◆ Provided records:
theorem fr_State_advance {m : Nat} {s t : State} {a1 a2} (hM : Cov 3432790011556718060378148141147143834854897205924906942701 m) (h : Fr m s t) :
    Fr m s (Sys2Proof.Machine.State.advance a1 a2 t) := by
  induction a1 generalizing a2 t with
  | zero =>
    unfold Sys2Proof.Machine.State.advance
    repeat' first
      | with_reducible assumption
      | with_reducible refine fr_State_sendAckAfter (hM.sub (by decide)) ?_
      | with_reducible refine fr_State_applyIt (hM.sub (by decide)) ?_
      | with_reducible refine fr_State_fs (hM.sub (by decide)) ?_
      | with_reducible refine fr_State_setConn (hM.sub (by decide)) ?_
      | with_reducible refine fr_ite ?_ ?_
      | split
      | dsimp only
  | succ n ih =>
    unfold Sys2Proof.Machine.State.advance
    repeat' first
      | with_reducible assumption
      | with_reducible apply ih
      | with_reducible refine fr_State_sendAckAfter (hM.sub (by decide)) ?_
      | with_reducible refine fr_State_applyIt (hM.sub (by decide)) ?_
      | with_reducible refine fr_State_fs (hM.sub (by decide)) ?_
      | with_reducible refine fr_State_setConn (hM.sub (by decide)) ?_
      | with_reducible refine fr_ite ?_ ?_
      | split
      | dsimp only

theorem fr_State_noteGap {m : Nat} {s t : State} {a1} (hM : Cov 262144 m) (h : Fr m s t) :
    Fr m s (Sys2Proof.Machine.State.noteGap t a1) := by
  unfold Sys2Proof.Machine.State.noteGap
  repeat' first
    | with_reducible assumption
    | with_reducible refine fr_State_setConn (hM.sub (by decide)) ?_
    | dsimp only

theorem fr_State_connAdvance {m : Nat} {s t : State} {a1} (hM : Cov 3432790011556718060378148141147143834854897205924906942701 m) (h : Fr m s t) :
    Fr m s (Sys2Proof.Machine.State.connAdvance t a1) := by
  unfold Sys2Proof.Machine.State.connAdvance
  repeat' first
    | with_reducible assumption
    | with_reducible refine fr_State_noteGap (hM.sub (by decide)) ?_
    | with_reducible refine fr_State_advance (hM.sub (by decide)) ?_

theorem fr_State_connsAdvance {m : Nat} {s t : State} (hM : Cov 3432790011556718060378148141147143834854897205924906942701 m) (h : Fr m s t) :
    Fr m s (Sys2Proof.Machine.State.connsAdvance t) := by
  unfold Sys2Proof.Machine.State.connsAdvance
  repeat' first
    | with_reducible assumption
    | with_reducible refine fr_State_connAdvance (hM.sub (by decide)) ?_
    | with_reducible refine fr_ite ?_ ?_
    | with_reducible refine fr_foldl ?_ (fun _ _ _ => ?_)
    | with_reducible refine fr_foldl_fst ?_ (fun _ _ _ => ?_)
    | with_reducible refine fr_foldl_snd ?_ (fun _ _ _ => ?_)
    | split
    | dsimp only

theorem fr_State_nakConn {m : Nat} {s t : State} {a1} (hM : Cov 2860114127854518298025279180416903630547320833 m) (h : Fr m s t) :
    Fr m s (Sys2Proof.Machine.State.nakConn t a1) := by
  unfold Sys2Proof.Machine.State.nakConn
  repeat' first
    | with_reducible assumption
    | with_reducible refine fr_State_fc (hM.sub (by decide)) ?_
    | with_reducible refine fr_State_inject (hM.sub (by decide)) ?_
    | with_reducible refine fr_ite ?_ ?_
    | split
    | dsimp only
    | with_reducible refine fr_set_nakAt (hM.sub (by decide)) ?_

theorem fr_State_noteCe {m : Nat} {s t : State} {a1 a2} (hM : Cov 22836006639438323977055898823141673448455798785 m) (h : Fr m s t) :
    Fr m s (Sys2Proof.Machine.State.noteCe t a1 a2) := by
  unfold Sys2Proof.Machine.State.noteCe
  repeat' first
    | with_reducible assumption
    | with_reducible refine fr_State_fc (hM.sub (by decide)) ?_
    | with_reducible refine fr_State_connNote (hM.sub (by decide)) ?_
    | with_reducible refine fr_State_modConn (hM.sub (by decide)) ?_
    | with_reducible refine fr_ite ?_ ?_
    | split
    | dsimp only

theorem fr_State_countArrival {m : Nat} {s t : State} {a1} (hM : Cov 5709034326966805404356467189747731811862839297 m) (h : Fr m s t) :
    Fr m s (Sys2Proof.Machine.State.countArrival t a1) := by
  unfold Sys2Proof.Machine.State.countArrival
  repeat' first
    | with_reducible assumption
    | with_reducible refine fr_State_modConn (hM.sub (by decide)) ?_
    | with_reducible refine fr_State_sendAck (hM.sub (by decide)) ?_
    | with_reducible refine fr_ite ?_ ?_
    | split
    | dsimp only

theorem fr_State_connRecv {m : Nat} {s t : State} {a1 a2 a3} (hM : Cov 3432790011582414094033155051661978366234556280471246618861 m) (h : Fr m s t) :
    Fr m s (Sys2Proof.Machine.State.connRecv t a1 a2 a3) := by
  unfold Sys2Proof.Machine.State.connRecv
  repeat' first
    | with_reducible assumption
    | with_reducible refine fr_State_nakConn (hM.sub (by decide)) ?_
    | with_reducible refine fr_State_sendAck (hM.sub (by decide)) ?_
    | with_reducible refine fr_State_fc (hM.sub (by decide)) ?_
    | with_reducible refine fr_State_noteGap (hM.sub (by decide)) ?_
    | with_reducible refine fr_State_countArrival (hM.sub (by decide)) ?_
    | with_reducible refine fr_State_noteCe (hM.sub (by decide)) ?_
    | with_reducible refine fr_State_setConn (hM.sub (by decide)) ?_
    | with_reducible refine fr_State_connAdvance (hM.sub (by decide)) ?_
    | with_reducible refine fr_State_applyIt (hM.sub (by decide)) ?_
    | with_reducible refine fr_ite ?_ ?_
    | split
    | dsimp only

theorem fr_State_combineApplied {m : Nat} {s t : State} {a1 a2} (hM : Cov 3432790011556718060378148141147143834854897205924906942701 m) (h : Fr m s t) :
    Fr m s (Sys2Proof.Machine.State.combineApplied t a1 a2) := by
  unfold Sys2Proof.Machine.State.combineApplied
  repeat' first
    | with_reducible assumption
    | with_reducible refine fr_State_connAdvance (hM.sub (by decide)) ?_
    | with_reducible refine fr_State_modConn (hM.sub (by decide)) ?_
    | split

end Sys2Proof.Laws
end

◆ Work instruction:
Give back each line of the material above exactly as it appears.

◆ Task output:
theorem fr_State_advance {m : Nat} {s t : State} {a1 a2} (hM : Cov 3432790011556718060378148141147143834854897205924906942701 m) (h : Fr m s t) :
    Fr m s (Sys2Proof.Machine.State.advance a1 a2 t) := by
  induction a1 generalizing a2 t with
  | zero =>
    unfold Sys2Proof.Machine.State.advance
    repeat' first
      | with_reducible assumption
      | with_reducible refine fr_State_sendAckAfter (hM.sub (by decide)) ?_
      | with_reducible refine fr_State_applyIt (hM.sub (by decide)) ?_
      | with_reducible refine fr_State_fs (hM.sub (by decide)) ?_
      | with_reducible refine fr_State_setConn (hM.sub (by decide)) ?_
      | with_reducible refine fr_ite ?_ ?_
      | split
      | dsimp only
  | succ n ih =>
    unfold Sys2Proof.Machine.State.advance
    repeat' first
      | with_reducible assumption
      | with_reducible apply ih
      | with_reducible refine fr_State_sendAckAfter (hM.sub (by decide)) ?_
      | with_reducible refine fr_State_applyIt (hM.sub (by decide)) ?_
      | with_reducible refine fr_State_fs (hM.sub (by decide)) ?_
      | with_reducible refine fr_State_setConn (hM.sub (by decide)) ?_
      | with_reducible refine fr_ite ?_ ?_
      | split
      | dsimp only

theorem fr_State_noteGap {m : Nat} {s t : State} {a1} (hM : Cov 262144 m) (h : Fr m s t) :
    Fr m s (Sys2Proof.Machine.State.noteGap t a1) := by
  unfold Sys2Proof.Machine.State.noteGap
  repeat' first
    | with_reducible assumption
    | with_reducible refine fr_State_setConn (hM.sub (by decide)) ?_
    | dsimp only

theorem fr_State_connAdvance {m : Nat} {s t : State} {a1} (hM : Cov 3432790011556718060378148141147143834854897205924906942701 m) (h : Fr m s t) :
    Fr m s (Sys2Proof.Machine.State.connAdvance t a1) := by
  unfold Sys2Proof.Machine.State.connAdvance
  repeat' first
    | with_reducible assumption
    | with_reducible refine fr_State_noteGap (hM.sub (by decide)) ?_
    | with_reducible refine fr_State_advance (hM.sub (by decide)) ?_

theorem fr_State_connsAdvance {m : Nat} {s t : State} (hM : Cov 3432790011556718060378148141147143834854897205924906942701 m) (h : Fr m s t) :
    Fr m s (Sys2Proof.Machine.State.connsAdvance t) := by
  unfold Sys2Proof.Machine.State.connsAdvance
  repeat' first
    | with_reducible assumption
    | with_reducible refine fr_State_connAdvance (hM.sub (by decide)) ?_
    | with_reducible refine fr_ite ?_ ?_
    | with_reducible refine fr_foldl ?_ (fun _ _ _ => ?_)
    | with_reducible refine fr_foldl_fst ?_ (fun _ _ _ => ?_)
    | with_reducible refine fr_foldl_snd ?_ (fun _ _ _ => ?_)
    | split
    | dsimp only

theorem fr_State_nakConn {m : Nat} {s t : State} {a1} (hM : Cov 2860114127854518298025279180416903630547320833 m) (h : Fr m s t) :
    Fr m s (Sys2Proof.Machine.State.nakConn t a1) := by
  unfold Sys2Proof.Machine.State.nakConn
  repeat' first
    | with_reducible assumption
    | with_reducible refine fr_State_fc (hM.sub (by decide)) ?_
    | with_reducible refine fr_State_inject (hM.sub (by decide)) ?_
    | with_reducible refine fr_ite ?_ ?_
    | split
    | dsimp only
    | with_reducible refine fr_set_nakAt (hM.sub (by decide)) ?_

theorem fr_State_noteCe {m : Nat} {s t : State} {a1 a2} (hM : Cov 22836006639438323977055898823141673448455798785 m) (h : Fr m s t) :
    Fr m s (Sys2Proof.Machine.State.noteCe t a1 a2) := by
  unfold Sys2Proof.Machine.State.noteCe
  repeat' first
    | with_reducible assumption
    | with_reducible refine fr_State_fc (hM.sub (by decide)) ?_
    | with_reducible refine fr_State_connNote (hM.sub (by decide)) ?_
    | with_reducible refine fr_State_modConn (hM.sub (by decide)) ?_
    | with_reducible refine fr_ite ?_ ?_
    | split
    | dsimp only

theorem fr_State_countArrival {m : Nat} {s t : State} {a1} (hM : Cov 5709034326966805404356467189747731811862839297 m) (h : Fr m s t) :
    Fr m s (Sys2Proof.Machine.State.countArrival t a1) := by
  unfold Sys2Proof.Machine.State.countArrival
  repeat' first
    | with_reducible assumption
    | with_reducible refine fr_State_modConn (hM.sub (by decide)) ?_
    | with_reducible refine fr_State_sendAck (hM.sub (by decide)) ?_
    | with_reducible refine fr_ite ?_ ?_
    | split
    | dsimp only

theorem fr_State_connRecv {m : Nat} {s t : State} {a1 a2 a3} (hM : Cov 3432790011582414094033155051661978366234556280471246618861 m) (h : Fr m s t) :
    Fr m s (Sys2Proof.Machine.State.connRecv t a1 a2 a3) := by
  unfold Sys2Proof.Machine.State.connRecv
  repeat' first
    | with_reducible assumption
    | with_reducible refine fr_State_nakConn (hM.sub (by decide)) ?_
    | with_reducible refine fr_State_sendAck (hM.sub (by decide)) ?_
    | with_reducible refine fr_State_fc (hM.sub (by decide)) ?_
    | with_reducible refine fr_State_noteGap (hM.sub (by decide)) ?_
    | with_reducible refine fr_State_countArrival (hM.sub (by decide)) ?_
    | with_reducible refine fr_State_noteCe (hM.sub (by decide)) ?_
    | with_reducible refine fr_State_setConn (hM.sub (by decide)) ?_
    | with_reducible refine fr_State_connAdvance (hM.sub (by decide)) ?_
    | with_reducible refine fr_State_applyIt (hM.sub (by decide)) ?_
    | with_reducible refine fr_ite ?_ ?_
    | split
    | dsimp only

theorem fr_State_combineApplied {m : Nat} {s t : State} {a1 a2} (hM : Cov 3432790011556718060378148141147143834854897205924906942701 m) (h : Fr m s t) :
    Fr m s (Sys2Proof.Machine.State.combineApplied t a1 a2) := by
  unfold Sys2Proof.Machine.State.combineApplied
  repeat' first
    | with_reducible assumption
    | with_reducible refine fr_State_connAdvance (hM.sub (by decide)) ?_
    | with_reducible refine fr_State_modConn (hM.sub (by decide)) ?_
    | split

end Sys2Proof.Laws
end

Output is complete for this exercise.